Monday, March 12, 2012

Height Growth Genes and Aging

LSJL age related genes altered:

Ifi27-0.401
Xrn1-0.432

Genes and gene expression modules associated with caloric restriction and aging in the laboratory mouse.

"[Caloric Restriction] increased expression of Tsc22d3{downregulated by LSJL}, Zbtb16, BC055107, Sult1a1, Per1, Timp3, S3-12, Pnpla2, Ppargc1a and Cp, as well as decreased expression of Ifitm3{downregulated by LSJL}, Lasp1, Tia1, 5830428H23Rik, Hsp90b1, Hist1h2bc, Cxcl12, Col6a2{downregulated by LSJL} and Dock4{downregulated by LSJL}"
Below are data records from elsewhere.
-- ==== Sys2Proof/Machine/Motion.lean ====
section
/-! DEFINITION. The profile generator (R239–R282): limits, moves and their queue, plans of up to seven
phases, homing, registration, limit switches, gearing, the standstill reduction. A plan is kept in whole
numbers: positions in 2^-32 rev, speeds in 2^-32 rpm, accelerations and jerks likewise, times in ps; the
spec states no arithmetic for it beyond the rounding of each step (DESIGN CHOICE, log entry 9). -/
namespace Sys2Proof.Machine

/-! ### Phases (R253) -/

/-- One picosecond count of a second. -/
def psS : Int := 1000000000000

/-- The distance, the speed and the acceleration after `t` ps of a phase from speed `v`. -/
def Phase.at (f : Phase) (v : Int) (t : Nat) : Int × Int × Int :=
  let t : Int := t
  (divNear (6 * v * t * psS * psS + 3 * f.acc * t * t * psS + f.jerk * t * t * t) (360 * psS * psS * psS),
   v + divNear (2 * f.acc * t * psS + f.jerk * t * t) (2 * psS * psS), f.acc + divNear (f.jerk * t) psS)

/-- Where a list of phases has come after `t` ps: at its end it keeps its speed. -/
def phasesAt : List Phase → Int → Nat → Int × Int × Int
  | [], v, t => (divNear (v * t) (60 * psS), v, 0)
  | f :: r, v, t =>
    if t < f.dur then f.at v t
    else
      let (d, w, _) := f.at v f.dur
      let (e, x, a) := phasesAt r w (t - f.dur)
      (d + e, x, a)

def phasesDur (l : List Phase) : Nat := l.foldl (fun k f => k + f.dur) 0
/-- Distance and final speed of a list of phases from speed `v`. -/
def travel (l : List Phase) (v : Int) : Int := (phasesAt l v (phasesDur l)).1

def isqrtI (n : Int) : Int := (F32.isqrt n.toNat 80 0 : Nat)

/-- Speed `v` with acceleration `a` to speed `w` with none, at limit `lim` (above 0) and jerk `j`
(0 for no limit). -/
def ramp (v a w lim j : Int) : List Phase :=
  if lim ≤ 0 then []
  else if j = 0 then
    if w = v then [] else [{ dur := ((w - v).natAbs * psS.toNat / lim.toNat), acc := if w < v then -lim else lim, jerk := 0 }]
  else
    let rest := v + a * a.natAbs / (2 * j)
    let sg : Int := if rest ≤ w then 1 else -1
    let a := sg * a
    let dv := sg * (w - v)
    let pk := min lim (isqrtI (j * dv + a * a / 2))
    let up := decide (a ≤ pk)
    let t1 := (pk - a).natAbs * psS.toNat / j.toNat
    let dv1 := if up then (pk * pk - a * a) / (2 * j) else (a * a - pk * pk) / (2 * j)
    let dv3 := pk * pk / (2 * j)
    let t2 := if pk ≤ 0 then 0 else ((dv - dv1 - dv3) * psS / pk).toNat
    [{ dur := t1, acc := sg * a, jerk := if up then sg * j else -(sg * j) }, { dur := t2, acc := sg * pk, jerk := 0 },
     { dur := pk.toNat * psS.toNat / j.toNat, acc := sg * pk, jerk := -(sg * j) }]

/-- The limits of a direction of motion, in 2^-32 units: speed, acceleration, deceleration, jerk. -/
structure Lims where
  v : Int
  a : Int
  d : Int
  j : Int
"CR increased expression of genes encoding the anti-oxidant metallothioneins (Mt1{upregulated in LSJL} and Mt2{upregulated in LSJL}), the NF-κB inhibitor IκBα (Nfkbia), as well as the tumor suppressor P21 (Cdkn1a)"

"CR increased expression of phosphatase and tensin homolog (Pten), which is a tumor suppressor that inhibits IGF-1 signals by preventing activation of the PI3K/Akt signaling pathway"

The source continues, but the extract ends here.